**Activity**
Look through the data below and extract, unchanged, the lines from the one that contains "64 bytes. -/" to the one that contains "x => !k.hub.programmed.contains x.core)", both included.

Dataset entries
-- ==== Sys2Proof/Machine/HostMem.lean ====
section
/-!
DEFINITION. Host accesses to memory (R615 to R647, R685, R699 to R701, R717, R721): the windows, the host block entries, lines
read and written, and the legacy command aperture (R207 to R217).
-/

namespace Sys2Proof.Machine

/-! ### Addresses (R619 to R621, R624) -/

/-- R619: the vat and the vat physical address of an interleaved-window address, on a part of `V` vats. -/
def interleaved (V x : Nat) : Nat × Nat :=
  let b := x / 2 ^ 24
  let q := b / V
  let p := q / 192
  let o := (q % 192 + 37 * p) % 192
  let r := bitsAt x 23 13
  let j := Nat.xor (bitsAt x 12 10) (bitsAt x 15 13)
  (b % V, (8 * o + j) * 2 ^ 26 + (2048 * p + r) * 2 ^ 10 + x % 2 ^ 10)

/-- R619 the other way: the interleaved-window address of a vat physical address. -/
def windowOf (V v pa : Nat) : Nat :=
  let n := pa / 2 ^ 26
  let row := pa % 2 ^ 26 / 1024
  let p := row / 2048
  let r := row % 2048
  let q := 192 * p + (n / 8 + 192 * 37 - 37 * p) % 192
  (q * V + v) * 2 ^ 24 + r * 2 ^ 13 + Nat.xor (n % 8) (r % 8) * 2 ^ 10 + pa % 2 ^ 10

/-- R624: the host block of a page of a vat. -/
def blockOf (V v ppn : Nat) : Nat := windowOf V v (ppn / 32 * 2 ^ 26 + ppn % 32 * 2 ^ 21) / 2 ^ 24

/-- C: the bytes of the part's memory. -/
def capacity (V : Nat) : Nat := V * 96 * 2 ^ 30

/-- Where a DPA leads (Table 13.2). -/
inductive Place where
  | dram (decoder v pa : Nat)
  | aperture (offset : Nat)
  | nowhere
deriving DecidableEq, Repr

/-- R615, R619 to R621, R644. -/
def placeOf (V dpa : Nat) : Place :=
  if dpa < capacity V then let a := interleaved V dpa; .dram 0 a.1 a.2
  else if 2 ^ 40 ≤ dpa ∧ dpa < 2 ^ 40 + capacity V then
    let y := dpa - 2 ^ 40
    .dram 1 (y / (96 * 2 ^ 30)) (y % (96 * 2 ^ 30))
  else if 2 ^ 41 ≤ dpa ∧ dpa < 2 ^ 41 + 2 ^ 28 then .aperture (dpa - 2 ^ 41)
  else .nowhere

/-- R617: decoder `n` has committed. -/
def Chip.decoderOn (k : Chip) (n : Nat) : Bool := k.hub.decoders.any (fun d => d.1 = n)

/-- R624, R717, R677: the host may read, or write, a page of a vat. -/
def Chip.hostMay (k : Chip) (V v ppn : Nat) (wr : Bool) : Bool :=
  let o := Reg.hostBlock (blockOf V v ppn)
  k.flag o 0 && k.flag o (if wr then 2 else 1) && !k.retired v ppn && !k.hub.zeroBlocks.contains (blockOf V v ppn)

/-- R628: a denied access. -/
def Chip.hostDeny (k : Chip) (dpa : Nat) (wr : Bool) : Chip :=
  let k := k.count Reg.hostDenied 1
  if k.flag Reg.hostDeniedLast 63 then k
  else
    let o := Reg.hostDeniedLast
    let k := ((k.raise o 63).setF o 62 62 (if wr then 1 else 0)).setF o 41 0 dpa
    k.log { occ 0x16 k.now with dpa := some dpa }

/-- R679, R680, R685: every request of CXL.mem is denied: the part is TAMPERED, or requires IDE and has none. -/
def Chip.linkDenied (k : Chip) : Bool := k.getF Reg.rindStatus 1 0 = 3 || (k.flag Reg.rindCfg 0 && !k.flag Reg.hostLinkStatus 9)

/-- R628, R647: the access to DRAM is denied, also where no other is. -/
def Chip.hostDenied (k : Chip) (V decoder v pa : Nat) (wr : Bool) : Bool :=
  (decoder = 1 && !k.flag Reg.hostWindowCfg 1) || k.linkDenied || !k.hostMay V v (pa / 2 ^ 21) wr

/-- R628: a denied access, answered. -/
def Chip.denyHost (k : Chip) (dpa : Nat) (wr : Bool) : Chip := (k.hostDeny dpa wr).answer (if wr then .written else .line 0 false)

/-! ### The check-bit test mode (R699, R700) -/

/-- The line at a vat physical address lies in the range of an armed test mode. -/
def Chip.diagAt (k : Chip) (v pa : Nat) : Bool :=
  let b := bankAddr pa
  let row := b.byte / 1024
  k.flag (Reg.eccDiagCtl v) 31 && k.getF (Reg.eccDiagCtl v) 3 0 = b.die && k.getF (Reg.eccDiagCtl v) 10 4 = b.idx
    && k.getF (Reg.eccDiagRows v) 15 0 ≤ row && row ≤ k.getF (Reg.eccDiagRows v) 31 16

/-- R699: the error pattern injected. -/
def Chip.diagPattern (k : Chip) (v : Nat) : List (Nat × Nat) :=
  let o := Reg.eccDiagSym v
  let a := (k.getF o 5 0, k.getF o 15 8)
  let b := (k.getF o 21 16, k.getF o 31 24)
  let sym := if a.1 = b.1 then [(a.1, Nat.xor a.2 b.2)] else [a, b]
  let flip := if k.flag (Reg.eccDiagCtl v) 11 then [(36, 1)] else []
  orderBy (·.1) ((sym ++ flip).filter (fun e => e.2 ≠ 0))

/-! ### Lines -/

/-- R687, R699, R700: the check bytes stored with the column word at a place of DRAM, whose address in its vat is `pa`: those of the data and of the
address that it was written with, which its error pattern gives, and the pattern's own errors in them. -/
def Dram.checkAt (dr : Dram) (at_ pa : Nat) : Nat :=
  let p := lookup [] dr.marks (at_ / 32)
  let addr := p.foldl (fun n e => if 36 ≤ e.1 then Nat.xor n (e.2 * 2 ^ (5 + 8 * (e.1 - 36))) else n) pa
  p.foldl (fun n e => if 32 ≤ e.1 ∧ e.1 < 36 then Nat.xor n (e.2 * 2 ^ (8 * (e.1 - 32))) else n)
    (Config.checkBytes addr (xorPattern (dr.bytes (at_ / 32 * 32) 32) p)).toNat

/-- The two column words of a line, read for the host (R635, R638, R700). -/
def Chip.hostRead (k : Chip) (dr : Dram) (v pa : Nat) : Chip :=
  let lo := k.readAt dr v pa 0
  let hi := lo.2.readAt dr v (pa + 32) 0
  let bad := lo.1.res.bad || hi.1.res.bad
  let k := hi.2.count (Reg.vmcReads v) 1
  let k := if bad then k.count Reg.hostPoisonReads 1 else k
  let k := if k.diagAt v pa then
      let k := k.setF (Reg.eccDiagResult v) 2 0 lo.1.res.code
      k.setF (Reg.eccDiagCheck v) 31 0 (dr.checkAt (k.dramAt v pa) (pa / 32 * 32))
    else k
  k.answer (.line (entryOfBytes (lo.1.bytes ++ hi.1.bytes)) bad)

/-- One column word of a line written for the host (R635 to R639, R701): `en` says which bytes. -/
def Chip.hostWord (k : Chip) (dr : Dram) (v pa dpa : Nat) (bs : List Byte) (en : Nat → Bool) (poison : Bool) : Dram × Chip :=
  if (List.range 32).all en then (k.storeAt dr v pa bs poison, k.count (Reg.tsvDownBytes v) 32)
  else if !(List.range 32).any en then
    if poison then
      let r := k.readAt dr v pa 0
      (r.2.storeAt dr v pa r.1.bytes true, r.2)
    else (dr, k)
  else
    let (dr', k, refused) := k.mergeAt dr v pa 0 bs en poison
    let k := k.count (Reg.vmcMerges v) 1
    if refused then (dr', k.log { occ 0x05 k.now with dpa := some dpa }) else (dr', k)
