-- ==== Sys2Proof/Machine/Jobs.lean ====
section
/-!
DEFINITION. Records, jobs and verdicts (spec/11_jobs_and_verdicts.md): acceptance, lookup, tokens, dispatch, commit, close, abort,
and the rings.
-/

namespace Sys2Proof.Machine

/-! ### Records (Table 11.1) -/

/-- Table 11.1: a record's header. -/
structure RecHdr where
  type      : Nat
  cls       : Nat
  len       : Nat
  l3Start   : Bool
  useHandle : Bool
  final     : Bool
  noCreate  : Bool
  cookie    : Nat
  handle    : Nat
  fileId    : List Byte
  clean     : Bool

/-- The header in 64 bytes. -/
def recHdr (bs : List Byte) : RecHdr :=
  let b (i : Nat) : Nat := byteAt bs i
  { type := b 0 % 16, cls := b 1 % 16, len := recField bs 2 4, l3Start := (b 4).testBit 0, useHandle := (b 4).testBit 1
    final := (b 4).testBit 2, noCreate := (b 4).testBit 3, cookie := recField bs 8 16, handle := recField bs 16 20
    fileId := (bs.drop 20).take 16
    clean := b 0 / 16 = 0 && b 1 / 16 = 0 && b 4 / 16 = 0 && zeroBytes bs 5 8 && zeroBytes bs 36 64 }

/-- R514, R516: a TYPE of Table 11.1 with a DATA_LEN in its range. -/
def RecHdr.formed (h : RecHdr) : Bool :=
  match h.type with
  | 0 => 1 ≤ h.len && h.len ≤ 16384
  | 1 => 1 ≤ h.len && h.len ≤ 4096
  | 2 => h.len = 0
  | 15 => h.len = 0
  | _ => false

/-! ### Class settings -/

/-- R428: the hub is READY and serves. -/
def Chip.serving (k : Chip) : Bool := k.flag Reg.bootStatus 31 && !k.hub.stopped

/-- R528: the domain that a class gives. -/
def Chip.classDomain (k : Chip) (c : Nat) : Nat :=
  match (k.model (k.classModel c)).bind (fun m => k.pool m.pool) with
  | some q => q.domain
  | none => 0

/-- R541, R720: the deadline that a class gives now. -/
def Chip.classDeadline (k : Chip) (c : Nat) : Nat :=
  if k.getF (Reg.classState c) 1 0 = 1 then k.getF (Reg.classDegradedNs c) 31 0 else k.getF (Reg.classCfg c) 26 0

/-- R804: since the last reset, a package reset, a core of the pool of a class's model has had no PROGRAM section. -/
def Chip.classIdle804 (k : Chip) (c : Nat) : Bool :=
  k.getF Reg.bootStatus 2 0 ≠ 1 && match (k.model (k.classModel c)).bind (fun m => k.pool m.pool) with
  | some q => q.cores.any (fun x => !k.hub.programmed.contains x.core)
  | none => false

/-! ### Tags and jobs (R519) -/

def Chip.job (k : Chip) (t : Nat) : Option Job := (k.hub.jobs.find? (fun j => j.1 = t)).map (·.2)
def Chip.setJob (k : Chip) (t : Nat) (j : Job) : Chip := k.onHub (fun h => { h with jobs := insert h.jobs t j })

/-- R519, R520: the tag that the next record takes. -/
def Chip.nextTag (k : Chip) : Option Nat := if k.hub.nextTag < 65536 then some k.hub.nextTag else k.hub.freeTags.head?

/-- R519: that tag taken. -/
def Chip.takeTag (k : Chip) : Chip :=
  k.onHub (fun h => if h.nextTag < 65536 then { h with nextTag := h.nextTag + 1 } else { h with freeTags := h.freeTags.drop 1 })

/-- R519: a tag returned, its job gone. -/
def Chip.freeTag (k : Chip) (t : Nat) : Chip :=
  k.onHub (fun h => { h with jobs := erase h.jobs t, freeTags := h.freeTags ++ [t] })

/-! ### Completion records (R544, R558 to R562, Table 11.7) -/

/-- R544, R551, R791, Table 11.7: a job's completion record, with a tag and a PHASE, written at a time; a forwarded job's has the fields other
than these and LATENCY as the peer wrote them. -/
def Job.record (j : Job) (tag phase now : Nat) (o : Outcome) : List Byte :=
  let b (x : Bool) (n : Nat) : Nat := if x then 2 ^ n else 0
  if j.raw ≠ [] then
    leBytes 2 tag ++ (j.raw.drop 2).take 1 ++ leBytes 1 (byteAt j.raw 3 % 128 + phase * 128) ++ (j.raw.drop 4).take 20
      ++ leBytes 4 (min (2 ^ 32 - 1) (now - j.accept)) ++ (j.raw.drop 28).take 4
  else
  leBytes 2 tag ++ leBytes 1 o.status ++ leBytes 1 (j.cls + phase * 128) ++ leBytes 4 j.handle ++ leBytes 8 j.cookie
    ++ leBytes 8 o.verdict ++ leBytes 4 (min (2 ^ 32 - 1) (now - j.accept)) ++ leBytes 2 o.tokens
    ++ leBytes 1 (b (j.deadline < now) 0 + b j.isNew 1 + b j.late 2 + b o.closed 3) ++ leBytes 1 0

/-- R544, R791: a job's record, written at a time, carries LATE. -/
def Job.isLate (j : Job) (now : Nat) : Bool := if j.raw ≠ [] then (byteAt j.raw 30).testBit 0 else j.deadline < now

/-- R544: the counters of a job whose record is written. -/
def Chip.countJob (k : Chip) (j : Job) (o : Outcome) : Chip :=
  let k := k.count (Reg.classJobs j.cls) 1
  let k := if j.isLate k.now then k.count (Reg.classLate j.cls) 1 else k
  let k := if o.status = 0x30 then k.count (Reg.classDropped j.cls) 1 else k
  k.satMax (Reg.classLatMax j.cls) 31 0 (k.now - j.accept)

/-! ### Verdict rings -/

def Chip.vring (k : Chip) (c : Nat) : VRing := lookup VRing.empty k.hub.vrings c
def Chip.setVring (k : Chip) (c : Nat) (r : VRing) : Chip := k.onHub (fun h => { h with vrings := insert h.vrings c r })

/-- R553: the records of ring `c`. -/
def Chip.vringSize (k : Chip) (c : Nat) : Nat := 2 ^ k.getF (Reg.vringCfg c) 4 0

/-- R557: ring `c` has no room. -/
def Chip.vringFull (k : Chip) (c : Nat) : Bool :=
  (k.getF (Reg.vringWi c) 15 0 + 1) % k.vringSize c = k.getF (Reg.vringCi c) 15 0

**Answer below**
/-- The header in 64 bytes. -/
def recHdr (bs : List Byte) : RecHdr :=
  let b (i : Nat) : Nat := byteAt bs i
  { type := b 0 % 16, cls := b 1 % 16, len := recField bs 2 4, l3Start := (b 4).testBit 0, useHandle := (b 4).testBit 1
    final := (b 4).testBit 2, noCreate := (b 4).testBit 3, cookie := recField bs 8 16, handle := recField bs 16 20
    fileId := (bs.drop 20).take 16
    clean := b 0 / 16 = 0 && b 1 / 16 = 0 && b 4 / 16 = 0 && zeroBytes bs 5 8 && zeroBytes bs 36 64 }

/-- R514, R516: a TYPE of Table 11.1 with a DATA_LEN in its range. -/
def RecHdr.formed (h : RecHdr) : Bool :=
  match h.type with
  | 0 => 1 ≤ h.len && h.len ≤ 16384
  | 1 => 1 ≤ h.len && h.len ≤ 4096
  | 2 => h.len = 0
  | 15 => h.len = 0
  | _ => false

/-! ### Class settings -/

/-- R428: the hub is READY and serves. -/
def Chip.serving (k : Chip) : Bool := k.flag Reg.bootStatus 31 && !k.hub.stopped

/-- R528: the domain that a class gives. -/
def Chip.classDomain (k : Chip) (c : Nat) : Nat :=
  match (k.model (k.classModel c)).bind (fun m => k.pool m.pool) with
  | some q => q.domain
  | none => 0

/-- R541, R720: the deadline that a class gives now. -/
def Chip.classDeadline (k : Chip) (c : Nat) : Nat :=
  if k.getF (Reg.classState c) 1 0 = 1 then k.getF (Reg.classDegradedNs c) 31 0 else k.getF (Reg.classCfg c) 26 0

/-- R804: since the last reset, a package reset, a core of the pool of a class's model has had no PROGRAM section. -/
def Chip.classIdle804 (k : Chip) (c : Nat) : Bool :=
  k.getF Reg.bootStatus 2 0 ≠ 1 && match (k.model (k.classModel c)).bind (fun m => k.pool m.pool) with
  | some q => q.cores.any (fun x => !k.hub.programmed.contains x.core)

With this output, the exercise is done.